# what can u feed to diabolica?



## Joe (Oct 26, 2005)

I'm just wondering if u can feed crickets and roaches to diabolica that r too big for fruit flies, since where they're from they have to eat non flying insects from time to time right? let me know what u guys think  

Joe


----------



## Ian (Oct 27, 2005)

well, I have fed mine on crix no problem. Havent tried roaches..

although, I opened some windows around my house on the upper floor today, and ther were loads of flies nesting in between the window frame, and the main frame!
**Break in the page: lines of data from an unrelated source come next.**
-- ==== Sys2Proof/Laws/PerInstr.lean ====
section
/-! SUPPORT. The family OperandRoundTrip, one lemma per constructor: the decoder reads an instruction's operands back. -/

namespace Sys2Proof.Laws.OperandRoundTrip

/-- The operands of a well-formed instruction, read at its own operation, give the instruction. -/
def Statement (i : Instr) : Prop := i.wf = true → decodeOperands i.op i.operands = some i

theorem crcBegin : Statement .crcBegin := fun _ => rfl
theorem crcWrite (b : Byte) : Statement (.crcWrite b) := fun _ => rfl
theorem crcEnd : Statement .crcEnd := fun _ => rfl
theorem crcValue : Statement .crcValue := fun _ => rfl
theorem crcSpan (n : Nat) (bytes : List Byte) : Statement (.crcSpan n bytes) := fun h => if_pos h
theorem vcEnc (value : Int) (xflags : Byte) : Statement (.vcEnc value xflags) := fun _ => rfl
theorem vcDec (flags w0 w1 : Byte) : Statement (.vcDec flags w0 w1) := fun _ => rfl
theorem fbBuild (addr cmd : Byte) (u : Bool) (n : Nat) (p : List Byte) : Statement (.fbBuild addr cmd u n p) :=
  fun h => if_pos h
theorem faFeed (b : Byte) : Statement (.faFeed b) := fun _ => rfl
theorem faReady : Statement .faReady := fun _ => rfl
theorem faView : Statement .faView := fun _ => rfl
theorem faReset : Statement .faReset := fun _ => rfl
theorem dlReset (now : Nat) : Statement (.dlReset now) := fun _ => rfl
theorem dlExpire : Statement .dlExpire := fun _ => rfl
theorem dlExpired (now : Nat) : Statement (.dlExpired now) := fun _ => rfl
theorem rtArm (p : Vector Byte 3) (c : Ctx) (a : Byte) (m : Bool) (now : Nat) : Statement (.rtArm p c a m now) := by
  intro _
  obtain ⟨⟨l⟩, hl⟩ := p
  match l, hl with
  | [_, _, _], _ => rfl
theorem rtMarkSent : Statement .rtMarkSent := fun _ => rfl
theorem rtClear : Statement .rtClear := fun _ => rfl
theorem rtPending : Statement .rtPending := fun _ => rfl
theorem rtExpired (now : Nat) : Statement (.rtExpired now) := fun _ => rfl
theorem rtReset (now : Nat) : Statement (.rtReset now) := fun _ => rfl
theorem rtExpire : Statement .rtExpire := fun _ => rfl
theorem peSet (a t n : Byte) (v : Int) (x : Byte) : Statement (.peSet a t n v x) := fun _ => rfl
theorem peAsyncGet (a t n m : Byte) (c : Ctx) (now : Nat) : Statement (.peAsyncGet a t n m c now) := fun _ => rfl
theorem pePoll (now : Nat) : Statement (.pePoll now) := fun _ => rfl

end Sys2Proof.Laws.OperandRoundTrip
end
Chucked these in for the lil Idolos, and they loved em  

Cheers,

Ian


----------



## Jwonni (Oct 28, 2005)

too big for fruit flys by much? curly wing flies are bit bigger than fruits


----------



## Joe (Oct 28, 2005)

if i feed them crix and roaches, would that harmd their breeding cycle?

Joe


----------



## Ian (Oct 28, 2005)

yeah...I think when adult it does bad to the chemicals that produce the foam on the ootheca. Not entirely sure though...I have just been advised otherwise  

Cheers,

Ian


----------



## PseudoDave (Oct 28, 2005)

Plenty of flying insects in the diet, moth, butterfly etc and you'll be just fine.


----------